Triptonide (TN) is a diterpenoid natural product with significant antitumor [1], [2], immunosuppressive [3], [4], and anti-inflammatory activities [5], [6], derived from the traditional medicinal plant Tripterygium wilfordii. Its unique triepoxide structure is the key functional group responsible for its pharmacological activity [7], [8], [9]. However, traditional plant extraction methods are limited by low yields, high costs, and environmental pressures, making it difficult to meet clinical demands [10], [11]. Chemical synthesis can achieve structural modification, but it involves cumbersome steps and challenges in controlling regio-selectivity [12], [13]. In contrast, microbial heterologous synthesis strategies based on synthetic biology offer advantages such as green sustainability and scalability, making them an important direction for natural product production [14], [15]. However, the enzymatic mechanisms underlying the key oxidative steps in the biosynthesis pathway of TN have not been fully elucidated, limiting the development of efficient cell factories.

Cytochrome P450 play a central role in the post-modification of terpenoid skeletons. Recent studies have revealed that CYP82D213 is a key enzyme in the biosynthesis of TN, responsible for catalyzing the formation of tri-epoxides at the C7-C8, C9-C11, and C12-C13 positions of the precursor compound triptophenolide [16]. The regio-selectivity of epoxidation directly determines the activity and toxicity of the product [8], but how CYP82D213 precisely controls the insertion site of the oxygen atom remains unclear, particularly which amino acid residues determine its regional selectivity. These uncertainties have hindered progress in rationally designing optimizations of its catalytic efficiency and specificity.
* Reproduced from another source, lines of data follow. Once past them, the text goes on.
-- ==== Sys2Proof/Laws/Run.lean ====
section
/-! SUPPORT. Everything `runFrom` can do, said once: the three ways a list of lines ends (all answered `ok`, the first
`fail`, no answer left), and what no line ever writes. -/

namespace Sys2Proof.Machine

/-- The state after every line of a list was answered `ok`. -/
def State.afterOk : List Line → State → State
  | [], s => s
  | l :: ls, s => State.afterOk ls ((s.takeAnswer.perform l.port .ok).setLc l.onOk)

/-- The event a line leaves in the trace when it is answered `ok`. -/
def Line.okEvent (l : Line) : Event := l.port.event .ok

@[simp] theorem State.afterOk_trace (ls : List Line) (s : State) :
    (s.afterOk ls).trace = s.trace ++ ls.map Line.okEvent := by
  induction ls generalizing s with
  | nil => simp [State.afterOk]
  | cons l ls ih => simp [State.afterOk, ih, Line.okEvent]

@[simp] theorem State.afterOk_answers (ls : List Line) (s : State) :
    (s.afterOk ls).answers = s.answers.drop ls.length := by
  induction ls generalizing s with
  | nil => simp [State.afterOk]
  | cons l ls ih => simp [State.afterOk, ih]

@[simp] theorem State.afterOk_lc (ls : List Line) (s : State) :
    (s.afterOk ls).lc = ls.foldl (fun lc l => l.onOk.getD lc) s.lc := by
  induction ls generalizing s with
  | nil => rfl
  | cons l ls ih => simp [State.afterOk, ih]

/-- A field that no performed line writes is unchanged after any number of them. -/
theorem State.afterOk_keeps {α : Type} (f : State → α)
    (h : ∀ (s : State) (r : PortRequest) (l : Option Lifecycle), f ((s.takeAnswer.perform r .ok).setLc l) = f s)
    (ls : List Line) (s : State) : f (s.afterOk ls) = f s := by
  induction ls generalizing s with
  | nil => rfl
  | cons l ls ih => rw [State.afterOk, ih, h]

@[simp] theorem State.afterOk_fb (ls : List Line) (s : State) : (s.afterOk ls).fb = s.fb :=
  State.afterOk_keeps (fun t => t.fb) (by simp) ls s
@[simp] theorem State.afterOk_orient (ls : List Line) (s : State) : (s.afterOk ls).orient = s.orient :=
  State.afterOk_keeps (fun t => t.orient) (by simp) ls s
@[simp] theorem State.afterOk_bias (ls : List Line) (s : State) : (s.afterOk ls).bias = s.bias :=
  State.afterOk_keeps (fun t => t.bias) (by simp) ls s
@[simp] theorem State.afterOk_opx (ls : List Line) (s : State) : (s.afterOk ls).opx = s.opx :=
  State.afterOk_keeps (fun t => t.opx) (by simp) ls s
@[simp] theorem State.afterOk_opy (ls : List Line) (s : State) : (s.afterOk ls).opy = s.opy :=
  State.afterOk_keeps (fun t => t.opy) (by simp) ls s
@[simp] theorem State.afterOk_opv (ls : List Line) (s : State) : (s.afterOk ls).opv = s.opv :=
  State.afterOk_keeps (fun t => t.opv) (by simp) ls s
@[simp] theorem State.afterOk_oplen (ls : List Line) (s : State) : (s.afterOk ls).oplen = s.oplen :=
  State.afterOk_keeps (fun t => t.oplen) (by simp) ls s
@[simp] theorem State.afterOk_payload (ls : List Line) (s : State) : (s.afterOk ls).payload = s.payload :=
  State.afterOk_keeps (fun t => t.payload) (by simp) ls s
@[simp] theorem State.afterOk_seq (ls : List Line) (s : State) : (s.afterOk ls).seq = s.seq :=
  State.afterOk_keeps (fun t => t.seq) (by simp) ls s
@[simp] theorem State.afterOk_rsp (ls : List Line) (s : State) : (s.afterOk ls).rsp = s.rsp :=
  State.afterOk_keeps (fun t => t.rsp) (by simp) ls s
@[simp] theorem State.afterOk_responses (ls : List Line) (s : State) : (s.afterOk ls).responses = s.responses :=
  State.afterOk_keeps (fun t => t.responses) (by simp) ls s
@[simp] theorem State.afterOk_reqs (ls : List Line) (s : State) : (s.afterOk ls).reqs = s.reqs :=
  State.afterOk_keeps (fun t => t.reqs) (by simp) ls s
@[simp] theorem State.afterOk_params (ls : List Line) (s : State) : (s.afterOk ls).params = s.params :=
  State.afterOk_keeps (fun t => t.params) (by simp) ls s

/-- The state a line answered `fail` ends its operation in (R206). -/
def State.afterFail (l : Line) (s : State) : State :=
  ((s.takeAnswer.perform l.port .fail).setLc l.onFail).raise l.port.error

/-- The state of an operation that waits at step `n`. -/
def State.waiting (op : Op) (n : Nat) (s : State) : State := { s with seq := .busy op n (pageAt op n) }

/-- Every line answered `ok`. -/
theorem State.runFrom_ok (op : Op) (n : Nat) (ls : List Line) (s : State) (rest : List Answer)
    (h : s.answers = List.replicate ls.length .ok ++ rest) : s.runFrom op n ls = (s.afterOk ls).returnOk := by
  induction ls generalizing n s with
  | nil => rfl
  | cons l ls ih =>
    rw [List.length_cons, List.replicate_succ, List.cons_append] at h
    rw [State.runFrom]
    split
    · next h0 => rw [h0] at h; cases h
    · exact ih _ _ (by simp [h])
    · next h0 => rw [h0] at h; cases h

/-- The first `fail` after `k` lines answered `ok`. -/
theorem State.runFrom_fail (op : Op) (n k : Nat) (ls : List Line) (l : Line) (s : State) (rest : List Answer)
    (hk : ls[k]? = some l) (h : s.answers = List.replicate k .ok ++ .fail :: rest) :
    s.runFrom op n ls = (s.afterOk (ls.take k)).afterFail l := by
  induction k generalizing n ls s with
  | zero =>
    cases ls with
    | nil => cases hk
    | cons l' ls =>
      simp only [List.getElem?_cons_zero, Option.some.injEq] at hk
      subst hk
      simp only [List.replicate_zero, List.nil_append] at h
      rw [State.runFrom]
      split
      · next h0 => rw [h0] at h; cases h
      · next h0 => rw [h0] at h; cases h
      · rfl
  | succ k ih =>
    cases ls with
    | nil => cases hk
    | cons l' ls =>
      rw [List.getElem?_cons_succ] at hk
      rw [List.replicate_succ, List.cons_append] at h
      rw [State.runFrom]
      split
      · next h0 => rw [h0] at h; cases h
      · rw [List.take_succ_cons, State.afterOk]
        exact ih _ ls _ hk (by simp [h])
      · next h0 => rw [h0] at h; cases h

/-- Fewer answers than lines, all of them `ok`: the operation waits at the first unanswered line. -/
theorem State.runFrom_wait (op : Op) (n k : Nat) (ls : List Line) (s : State) (hk : k < ls.length)
    (h : s.answers = List.replicate k .ok) : s.runFrom op n ls = (s.afterOk (ls.take k)).waiting op (n + k) := by
  induction k generalizing n ls s with
  | zero =>
    cases ls with
    | nil => cases hk
    | cons l' ls =>
      rw [State.runFrom]
      split
      · rfl
      · next h0 => rw [h0] at h; cases h
      · next h0 => rw [h0] at h; cases h
  | succ k ih =>
    cases ls with
    | nil => cases hk
    | cons l' ls =>
      rw [List.replicate_succ] at h
      rw [State.runFrom]
      split
      · next h0 => rw [h0] at h; cases h
      · rw [List.take_succ_cons, State.afterOk, show n + (k + 1) = n + 1 + k by omega]
        exact ih _ ls _ (by simpa using hk) (by simp [h])
      · next h0 => rw [h0] at h; cases h

/-- Every list of answers, seen from `m` lines, is one of three: `m` times `ok` first, a first `fail` before that, or fewer
than `m` answers, all `ok`. -/
theorem answers_cases (m : Nat) (as : List Answer) :
    (∃ rest, as = List.replicate m .ok ++ rest) ∨
    (∃ k rest, k < m ∧ as = List.replicate k .ok ++ .fail :: rest) ∨
    (∃ k, k < m ∧ as = List.replicate k .ok) := by
  induction m generalizing as with
  | zero => exact .inl ⟨as, rfl⟩
  | succ m ih =>
    cases as with
    | nil => exact .inr (.inr ⟨0, by omega, rfl⟩)
    | cons a as =>
      cases a with
      | fail => exact .inr (.inl ⟨0, as, by omega, rfl⟩)
      | ok =>
        rcases ih as with ⟨rest, h⟩ | ⟨k, rest, hk, h⟩ | ⟨k, hk, h⟩
        · exact .inl ⟨rest, by rw [h]; rfl⟩
        · exact .inr (.inl ⟨k + 1, rest, by omega, by rw [h]; rfl⟩)
        · exact .inr (.inr ⟨k + 1, by omega, by rw [h]; rfl⟩)

/-- Everything running a list of lines can do. -/
theorem State.runFrom_cases (op : Op) (n : Nat) (ls : List Line) (s : State) :
    (∃ rest, s.answers = List.replicate ls.length .ok ++ rest ∧ s.runFrom op n ls = (s.afterOk ls).returnOk) ∨
    (∃ k l rest, ls[k]? = some l ∧ s.answers = List.replicate k .ok ++ .fail :: rest ∧
      s.runFrom op n ls = (s.afterOk (ls.take k)).afterFail l) ∨
    (∃ k, k < ls.length ∧ s.answers = List.replicate k .ok ∧
      s.runFrom op n ls = (s.afterOk (ls.take k)).waiting op (n + k)) := by
  rcases answers_cases ls.length s.answers with ⟨rest, h⟩ | ⟨k, rest, hk, h⟩ | ⟨k, hk, h⟩
  · exact .inl ⟨rest, h, State.runFrom_ok op n ls s rest h⟩
  · exact .inr (.inl ⟨k, ls[k], rest, by simp [hk], h, State.runFrom_fail op n k ls _ s rest (by simp [hk]) h⟩)
  · exact .inr (.inr ⟨k, hk, h, State.runFrom_wait op n k ls s hk h⟩)

/-- A field that neither performing a line, nor the lifecycle, nor the response, nor the sequencer writes is unchanged by a
run of lines. -/
theorem State.runFrom_keeps {α : Type} (f : State → α)
    (hp : ∀ (s : State) (r : PortRequest) (a : Answer) (l : Option Lifecycle), f ((s.takeAnswer.perform r a).setLc l) = f s)
    (hr : ∀ (s : State) (st : Status), f (s.respond st) = f s) (hs : ∀ (s : State) (q : Seq), f { s with seq := q } = f s)
    (op : Op) (n : Nat) (ls : List Line) (s : State) : f (s.runFrom op n ls) = f s := by
  induction ls generalizing n s with
  | nil => exact hr s .ok
  | cons l ls ih =>
    rw [State.runFrom]
    split
    · exact hs s _
    · rw [ih, hp]
    · exact (hr _ _).trans (hp _ _ _ _)

@[simp] theorem State.runFrom_fb (op : Op) (n : Nat) (ls : List Line) (s : State) : (s.runFrom op n ls).fb = s.fb :=
  State.runFrom_keeps (fun t => t.fb) (by simp) (by simp) (by simp) op n ls s
@[simp] theorem State.runFrom_orient (op : Op) (n : Nat) (ls : List Line) (s : State) :
    (s.runFrom op n ls).orient = s.orient :=
  State.runFrom_keeps (fun t => t.orient) (by simp) (by simp) (by simp) op n ls s
@[simp] theorem State.runFrom_bias (op : Op) (n : Nat) (ls : List Line) (s : State) : (s.runFrom op n ls).bias = s.bias :=
  State.runFrom_keeps (fun t => t.bias) (by simp) (by simp) (by simp) op n ls s
@[simp] theorem State.runFrom_params (op : Op) (n : Nat) (ls : List Line) (s : State) :
    (s.runFrom op n ls).params = s.params :=
  State.runFrom_keeps (fun t => t.params) (by simp) (by simp) (by simp) op n ls s
@[simp] theorem State.runFrom_reqs (op : Op) (n : Nat) (ls : List Line) (s : State) : (s.runFrom op n ls).reqs = s.reqs :=
  State.runFrom_keeps (fun t => t.reqs) (by simp) (by simp) (by simp) op n ls s
@[simp] theorem State.runFrom_opx (op : Op) (n : Nat) (ls : List Line) (s : State) : (s.runFrom op n ls).opx = s.opx :=
  State.runFrom_keeps (fun t => t.opx) (by simp) (by simp) (by simp) op n ls s
@[simp] theorem State.runFrom_opy (op : Op) (n : Nat) (ls : List Line) (s : State) : (s.runFrom op n ls).opy = s.opy :=
  State.runFrom_keeps (fun t => t.opy) (by simp) (by simp) (by simp) op n ls s
@[simp] theorem State.runFrom_opv (op : Op) (n : Nat) (ls : List Line) (s : State) : (s.runFrom op n ls).opv = s.opv :=
  State.runFrom_keeps (fun t => t.opv) (by simp) (by simp) (by simp) op n ls s
@[simp] theorem State.runFrom_oplen (op : Op) (n : Nat) (ls : List Line) (s : State) :
    (s.runFrom op n ls).oplen = s.oplen :=
  State.runFrom_keeps (fun t => t.oplen) (by simp) (by simp) (by simp) op n ls s
@[simp] theorem State.runFrom_payload (op : Op) (n : Nat) (ls : List Line) (s : State) :
    (s.runFrom op n ls).payload = s.payload :=
  State.runFrom_keeps (fun t => t.payload) (by simp) (by simp) (by simp) op n ls s

end Sys2Proof.Machine
end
Understanding and controlling the regioselectivity of P450 enzymes is fundamental to synthetic biology and enzyme engineering. Mechanistic insights are essential to reconstruct functional biosynthetic pathways in microbes, ultimately guiding the rational design of these enzymes for industrial applications. In this study, we functionally characterize CYP82D213 as the tri-epoxidase in TN biosynthesis and address its catalytic inefficiency through a multi-pronged engineering approach. We confirmed its activity in tobacco and yeast, then systematically engineer its active site, functional motifs, and surface residues. We identify key structural determinants for substrate binding and propose a dynamic catalytic mechanism for epoxidation. By combining beneficial mutations, we obtained the highly improved mutant CYP82D213H425Q/L459M/T365R, laying the foundation for the efficient microbial production of TN and related bioactive diterpenoids.